See Maura R. Grossman and Gordon V. Cormack, Technology-Assisted Review in E-Discovery Can Be More Effective and More Efficient Than Exhaustive Manual Review, XVII RICH. J.L. & TECH. 11 (2011), jolt.richmond.edu/v17i3/article11.pdf. This article will change the way you think about eDiscovery and automated legal document review!

NEW — Rand Corporation Report endorses use of Predictive Coding — go to http://www.rand.org/pubs/monographs/MG1208.html.


Use Predictive Coding to Scale and Speed eDiscovery Process

With document productions often exceeding hundreds of thousands – even millions – manual review is too time consuming and expensive. Studies show that manual review is only 20% as effective as predictive coding and it is vastly slower. WITHOUT IT YOU WILL FAIL TO MANAGE DISCOVERY ON A DATASET TO ANY EFFECTIVE STANDARD...YOU WILL LOSE YOUR CASE!!!

Think of it. The predictive coding capacity has been shown empirically to have 5 times the “recall” accuracy of manual review. Recall (usually measured by document count) is measure of how much potentially relevant information is found in a dataset.  In this case, predictive coding has been shown to identify more than 80% of the potentially relevant information. By contrast, humans – even in iterative processes – were shown to identify no more than 20% of the potentially relevant documents.  By coupling disciplined methodology with predictive coding, recall can approach the elusive 100% success rate.

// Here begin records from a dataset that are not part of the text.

-- ==== Sys2Proof/Machine/Refresh.lean ====
section
/-!
DEFINITION. Refresh.lean: the end of self-refresh: the queued requests of every kind are served in arrival order (02 R76).
-/
namespace Sys2Proof.Machine

/-- What an event does that asks for lines of DRAM for a party. -/
def partyEvent (i : Instr) : Option (EventArg → State → State) :=
  match i with
  | .copyPacketCopy => some fun e => performPacket e.id planCopy
  | .copyPacketCopy2d => some fun e => performPacket e.id plan2d
  | .copyPacketFill => some fun e => performPacket e.id planFill
  | .copyPacketReduce => some fun e => performPacket e.id planReduce
  | .copyPacketPut => some fun e => performPacket e.id planPut
  | .copyPacketGet => some fun e => performPacket e.id planGet
  | .copyPacketComplete => some fun e => completePacket e.id
  | .copySlotRead => some fun e => readCopySlot e.tenant e.a
  | .swiftReadSlot => some fun e => readSlot e.panel e.tenant e.a
  | .taskStart => some fun e => startTask e.core
  | .handlerStart => some fun e => startHandler e.core
  | .traceDiverge => some fun e => traceLate e.core e.a
  | .matrixLoad => some fun e => performCommand 1 loadCmd e.core
  | .matrixMma => some fun e => performCommand 2 mmaCmd e.core
  | .matrixStore => some fun e => performCommand 4 storeCmd e.core
  | .requestRetry => some fun e => retryItem e.id e.a
  | .hostWindowRead => some hostRead
  | .hostWindowWrite => some windowWrite
  | .shipgo => some shipgoStore
  | .preemptSaveDone => some fun e => saveDone e.core
  | .corecmdResume => some fun e => resume e.core e.v
  | .tenantCreate => some fun _ => mailCommand 1 createTenant
  | .tenantDestroy => some fun _ => mailCommand 2 destroyTenant
  | .queueCreate => some fun _ => mailCommand 3 createQueue
  | .queueDestroy => some fun _ => mailCommand 4 destroyQueue
  | _ => none
/-- The turn is such an event with these operands. -/
def turnOf (e : EventArg) (t : Turn) : Bool :=
  match t with
  | .event i b => b == e && (partyEvent i).isSome
  | _ => false
/-- The request of a party is served: its event, which is due, runs now. -/
def serveParty (e : EventArg) (s : State) : State :=
  let run := fun (s : State) (t : Turn) =>
    match t with
    | .event i _ => match partyEvent i with | some f => f e s | none => s
    | _ => s
  let due := s.agenda.filter (turnOf e)
  { due.foldl run { s with agenda := s.agenda.filter fun t => !turnOf e t, arg := e } with arg := s.arg }

/-- A queued request is served. -/
def serveQueued (id : Nat) (s : State) : State :=
  match findId HomeRead.id s.homeReads id with
  | some r =>
    match r.party with
    | some e => serveParty e (serveRead r s)
    | none => serveRead r s
  | none =>
    match hookReq s id with
    | some r => hookNext (lineStart r.place) s
    | none => if s.stores.any fun r => r.id == id then storeArrive id s else ticketFill id s

/-- Self-refresh ends: the queued requests are served in arrival order, before any later one. -/
def refreshExit (stack : Nat) (s : State) : State :=
  let x := s.stack stack
  if !x.refresh then s
  else
    let s := s.setStack stack { x with refresh := false, queue := [] }
    postThermal stack 1 (x.queue.foldl (fun s e => serveQueued e.1 s) s)
/-- SELF_REFRESH_EXIT -/
def execSelfRefreshExit (s : State) : Host.Outcome State Fault Refusal := event (fun e s => refreshExit e.stack s) s

end Sys2Proof.Machine
end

And predictive coding is only one aspect of Technology Assisted Review.

What is Technology Assisted Review?

For Xpriori, TAR is a broad term which encompasses Predictive Coding, Concept Search and Clustering, and (potentially) other algorithmically based technologies that associate files based upon content similarity. Such technologies are a significant improvement over earlier tools which only allowed users to search by keyword, name, proximity or file location.

Our Concept Search and Clustering fully automate the exploration on content and views content without regard to file location. In effect, folders and hierarchies are stripped away so the content of each document can be identified and compared without restriction. Context and other spatial concerns are brought back into the picture only after the content associations have been made.

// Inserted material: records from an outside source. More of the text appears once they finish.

-- ==== Sys2Proof/Certificates/Slice0/Obligations.lean ====
section
/-!
DEFINITION. Obligations.lean: the model's statements: a step runs what is decoded; every instruction and every event
completes, with its own effect, under conditions on the state and its operands; frames; traps; and the encodings.
-/
open Sys2Proof Sys2Proof.Machine

/-- 06 R143, 10 R223, R229: a step runs the decoded instruction. Where a strand has its turn (on an odd step, or where nothing
else is due: the one its port chooses, or the one whose pop comes first, 12 R270) and may issue, and the parcels at its address
are read, the step is exec of the instruction that they decode to, on the machine after the fetch with that strand in hand;
parcels that decode to nothing are ILLEGAL_INSTRUCTION with these parcels. Where an event has its turn, the step is exec of the
oldest event due whose clock runs; those of cores whose clock stands still stay due, in their order (05 R125). Around exec a
step only counts itself and lets device time go on. The turn about of events and of strands of either port is the model's choice
(log 4). -/
def Obligations.StepRunsDecoded : Prop := ∀ s : State, s.package.shutdown = false →
  (∀ (k : StrandId) (lo hi : Nat) (t u : State), popTurn s (s.steps / 2 % 2 == 0) = some k →
    (s.steps % 2 = 1 ∨ ∀ t ∈ s.agenda, turnStands s t = true) → let x := s.strand k
    x.canIssue = true → x.view = none → x.pending = [] →
    (fetchParcel k x.here).gives (dropIfGone k.core (x.here.toNat / 128) (tick s)) lo t → lo < 2 ^ 16 →
    (∀ i, decode (leBytes 2 lo) = .ok (i, 2) → step s = exec i { t with cur := k }) ∧
    (lo % 2 = 0 → ∀ e, decode (leBytes 2 lo) = .error e →
      step s = exec (.illegalInstruction (BitVec.ofNat 32 lo)) { t with cur := k }) ∧
    (lo % 2 = 1 → (fetchParcel k (x.here + 2)).gives t hi u → hi < 2 ^ 16 → let w := lo + hi * 2 ^ 16
      (∀ i, decode (leBytes 4 w) = .ok (i, 4) → step s = exec i { u with cur := k }) ∧
      (∀ e, decode (leBytes 4 w) = .error e →
        step s = exec (.illegalInstruction (BitVec.ofNat 32 w)) { u with cur := k }))) ∧
  (∀ (i : Instr) (a : EventArg) (still rest : List Turn), s.agenda = still ++ .event i a :: rest →
    (∀ t ∈ still, turnStands s t = true) → turnStands s (.event i a) = false →
    (s.steps % 2 = 0 ∨ ∀ k ∈ s.ready, stands (s.core k.core) = true) →
    step s = exec i { tick { s with agenda := still ++ rest } with arg := a })

/-- 01 R18: a step ends in a fault only where all clocks are stopped, and is never refused; exec itself always answers a
next state. -/
def Obligations.StepAnswers : Prop :=
  (∀ s : State, s.package.shutdown = true → step s = .fault .shutdown) ∧
  (∀ s : State, s.package.shutdown = false → ∃ t, step s = .next t) ∧
  ∀ (i : Instr) (s : State), ∃ t, exec i s = .next t

/-- 10 R225–R229, 11 to 15: words of the spec's encoding examples decode to the instructions they stand for, and words with
one must-be-zero bit set, or of a major that is none, decode to nothing. -/
def Obligations.DecodeWords : Prop :=
  decodeTableWord 32 0x448D11A7 = some (.pset 0x11234 1 0 3) ∧
  decodeTableWord 32 0xFFF003A9 = some (.paddImm 0x3FFC0 0 7) ∧
  decodeTableWord 32 0x3FF0082D = some (.aimmBcast 0x0FFC0 2) ∧
  decodeTableWord 32 0x203413AB = some (.pmovGld 2 false 6 4 7) ∧
  decodeTableWord 32 0x06C0002F = some (.kopsAnd 1 2 3) ∧
  decodeTableWord 32 0x00000833 = some .jumpRet ∧
  decodeTableWord 32 0x00010045 = some (.csrRd 0 1) ∧
  decodeTableWord 32 0x00070047 = some (.trapSwt 7) ∧
  decodeTableWord 32 0x0064044D = some (.nopsPause 100) ∧
  decodeTableWord 16 0x0ADE = some (.hCmplt { ch := false, k := 1, fmt := 1, inc := false, p := 6 }) ∧
  decodeTableWord 32 0x06C1002F = none ∧ decodeTableWord 16 0x0000 = none ∧ decodeTableWord 32 0x00000001 = none ∧
  decodeTableWord 32 0x0000004F = none

/-- 10 R223–R229: decode and encode agree: the encoding of every well-formed instruction that has one, whatever bytes
stand after it, decodes to that instruction and its length. -/
def Obligations.RoundTrip : Prop := ∀ (i : Instr) (rest : List Byte), i.wf = true → hasEncoding i = true →
  decode (encodeBytes i ++ rest) = .ok (i, i.len)

/-- 10 R230: every PROT and CTXS instruction of a strand in a user domain raises PRIV_INSTR and does nothing else: the trap
is taken, or, where no handler can run, the strand escalates. An encoding of these majors that is illegal is fetched as
ILLEGAL_INSTRUCTION, which raises ILLEGAL_INSTR in every domain. That both resume at the next instruction is the model's
reading (log 19). -/
def Obligations.PrivilegedTraps : Prop := ∀ s : State, plain s = true →
  let x := own s
  let raises := fun (i : Instr) (cause : BitVec 8) =>
    (canTrap s = true →
      exec i s = .next (trapped { cause := cause, addr := x.pc } (parcelsOf i) (nextPc i s) s)) ∧
    (canTrap s = false → exec i s = .next (escalated i cause s))
  (privileged x.domain = false → ∀ i, isPrivileged i = true → raises i 0x02) ∧
  (∀ w : Nat, w % 2 = 1 → (w / 2 % 64 = 36 ∨ w / 2 % 64 = 37) → w < 2 ^ 32 →
    (∃ i, isPrivileged i = true ∧ decodeWord w = .ok i) ∨ (∃ e, decodeWord w = .error e)) ∧
  (∀ (k : StrandId) (va : W64) (t u v : State) (lo hi : Nat) (e : DecodeError), lo % 2 = 1 →
    (fetchParcel k va).gives (dropIfGone k.core (va.toNat / 128) t) lo u → (fetchParcel k (va + 2)).gives u hi v →
    decodeWord (lo + hi * 2 ^ 16) = .error e →
    (fetchInstr k va).gives t (.illegalInstruction (BitVec.ofNat 32 (lo + hi * 2 ^ 16))) v) ∧
  ∀ w : BitVec 32, (canTrap s = true →
      exec (.illegalInstruction w) s = .next (trapped { cause := 0x01, addr := x.pc } w
        (nextPc (.illegalInstruction w) s) s)) ∧
    (canTrap s = false → exec (.illegalInstruction w) s = .next (escalated (.illegalInstruction w) 0x01 s))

Content is organized into new datasets to support an argument help prove a case or decide an issue; such facts, status updates, and scenarios are unlikely to exist in the source documents or reports generated by the source data, simply because the documents were originally created for a different purpose. 

Using Concept Searching and Clustering To Explore and Assess Content

Concept Searches

Search on a keyword, say Jones, and you find the documents that contain the Jones. Do a concept search on the key word and it will associate the content of the “Jones” documents with the content of all other documents in the data set. Documents containing similar or associated content will be returned even if they do not contain the word “Jones”. Suppose there was an email from Smith to Williams about the same subject. That email would be returned as well.

Concept Searching technology obviates the need for external thesauri, taxonomies, or ontologies which, while educated, were just guesses anyway. Using the internal language model, the system can be used to uncover previously unknown concepts and relationships of these concepts without guessing. Concept searching enables a more complete inquiry, allowing researchers to retrieve really relevant information more quickly and with greater accuracy than ever before.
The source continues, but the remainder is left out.